On Sunday I said Monday and Tuesday would be the key. Unfortunately it is a combination lock. With the Nasdaq up seven days in a row in breakout mode the tech buyers are celebrating. The Dow has still failed to join the party but this may be a symptom of the falling Dow theory I also mentioned. The new Internet economy is not driven by Walmart, McDonalds, Minnesota Mining, International Paper or Alcoa. These stocks are under pressure as investors flee to the tech stocks powering the Internet. It is entirely possible we could see the Nasdaq and the Dow diverge for some time. The problem is the historical convergence of the two indexes. While they have never run equally they at least ran in the same direction more often than not.
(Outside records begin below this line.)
-- ==== Sys2Proof/Tests/Slice0.lean ====
section
/-!
SUPPORT. Small tests, with results from the spec's rules and from spec/95_test_vectors.md, and a witness for the
hypotheses of every statement of Certificates/Slice0/Obligations.lean that has any.
-/

namespace Sys2Proof.Tests

open Sys2Proof.Machine

/-! ### Helpers -/

/-- The bank `1111 2222 3333 4444` of vector E1. -/
def bank : RegBank := ⟨0x1111#16, 0x2222#16, 0x3333#16, 0x4444#16⟩

/-- That bank, nothing captured, and commands pending. -/
def withCommands (cs : List Command) : State := { State.reset with regs := bank, pending := cs }

/-- That bank, a captured program, a cursor, and commands pending. -/
def inSession (prog : List InstrWord) (cursor : Nat) (cs : List Command) : State :=
  { withCommands cs with captured := true, prog := prog, cursor := cursor }

/-- A state with only `AX` and `BX` set. -/
def withAB (a b : Word) : State := { State.reset with regs := ⟨a, b, 0#16, 0#16⟩ }

/-- What a test looks at: registers, cursor and response. -/
def seen : Host.Outcome State Fault Refusal → Option (RegBank × Nat × Option Response)
  | .next t => some (t.regs, t.cursor, t.response)
  | .fault _ => none
  | .refused _ => none

/-- The registers and the raised fault. -/
def seenExec : Host.Outcome State Fault Refusal → Option (RegBank × Option Cause)
  | .next t => some (t.regs, t.raised)
  | .fault _ => none
  | .refused _ => none

/-! ### Well-formedness smoke tests -/

theorem test_number_too_wide_refused : isWordValue 0x1000000 = false := by decide
theorem test_number_widest_accepted : isWordValue 0xFFFFFF = true := by decide
theorem test_program_too_long_refused : programFits 2 [0#24, 0#24, 0#24] = false := by decide
theorem test_program_fitting_accepted : programFits 3 [0#24, 0#24, 0#24] = true := by decide

/-! ### Decoding: words written out from R36's fields, op rd s rs z imm16 -/

theorem test_decode_movRR : decode (0b00#2 ++ 0b01#2 ++ 0b0#1 ++ 0b11#2 ++ 0b0#1 ++ 0x0000#16) = .movRR .bx .dx := by decide
theorem test_decode_movRI : decode (0b00#2 ++ 0b10#2 ++ 0b1#1 ++ 0b00#2 ++ 0b0#1 ++ 0xABCD#16) = .movRI .cx 0xABCD#16 := by decide
theorem test_decode_addRR : decode (0b01#2 ++ 0b11#2 ++ 0b0#1 ++ 0b10#2 ++ 0b0#1 ++ 0x0000#16) = .addRR .dx .cx := by decide
theorem test_decode_addRI : decode (0b01#2 ++ 0b01#2 ++ 0b1#1 ++ 0b00#2 ++ 0b0#1 ++ 0x8000#16) = .addRI .bx 0x8000#16 := by decide
theorem test_decode_subRR : decode (0b10#2 ++ 0b10#2 ++ 0b0#1 ++ 0b11#2 ++ 0b0#1 ++ 0x0000#16) = .subRR .cx .dx := by decide
theorem test_decode_subRI : decode (0b10#2 ++ 0b00#2 ++ 0b1#1 ++ 0b00#2 ++ 0b0#1 ++ 0x0001#16) = .subRI .ax 0x0001#16 := by decide
theorem test_decode_illegal : decode (0b11#2 ++ 0b00#2 ++ 0b0#1 ++ 0b00#2 ++ 0b0#1 ++ 0x0005#16) = .illegal 5#3 := by decide

/-- Vectors 2.8 and 2.7: ignored fields set. -/
theorem test_decode_ignored_fields :
    decode 0x0E0001#24 = .movRI .ax 0x0001#16 ∧ decode 0x090001#24 = .movRI .ax 0x0001#16 ∧
      decode 0x031234#24 = .movRR .ax .bx ∧ decode 0xDFFFF8#24 = .illegal 0#3 := by decide

/-- Vectors A10, A13, A15 and the ILLEGAL word of cause 4. -/
theorem test_encode_words :
    encode (.movRR .bx .ax) = 0x100000#24 ∧ encode (.addRI .bx 0x8000#16) = 0x588000#24 ∧
      encode (.subRR .cx .dx) = 0xA60000#24 ∧ encode (.illegal 4#3) = 0xC00004#24 := by decide

/-- The rows of the opcode table do not overlap: two rows differ where both fix a bit. -/
theorem test_rows_disjoint : opcodeTable.Pairwise (fun a b => a.bits &&& (a.mask &&& b.mask) ≠ b.bits &&& (a.mask &&& b.mask)) := by
  decide

theorem test_decodeTableWord : decodeTableWord 24 0x420000 = some (.addRR .ax .bx) ∧ decodeTableWord 24 0xFFFFFF = some (.illegal 7#3) := by
  decide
If we are going to see this trend continue at this rate the odds of the Nasdaq surpassing the Dow will be much sooner than anyone previously expected. Simply projecting the gains from the last three months, including corrections, for the balance of the year would put the Nasdaq real close to 10,000. Can't happen you say? The Nasdaq is now up +100% in just the last 14 months and the trend is accelerating. Two billion share days will soon be common. 100 point gains are becoming common place. If the Nasdaq only equaled the last twelve months performance it would be over 9000. This is not your fathers market. Why do you think Dow Jones added Intel and Microsoft to the Dow? Self defense! At this rate of divergence maybe they need to add YHOO, JDSO and QCOM as well just to stay ahead. With oil prices falling and the rally extending into biotechs, telecoms and Internets everything appears to be lining up in our favor. Just remember what happens when everybody stands up on the same side of the boat. You think we are having fun now, just wait until later in the year when we can trade all night as well. Get to know you pizza delivery boy soon. He may be your lifeline in the future.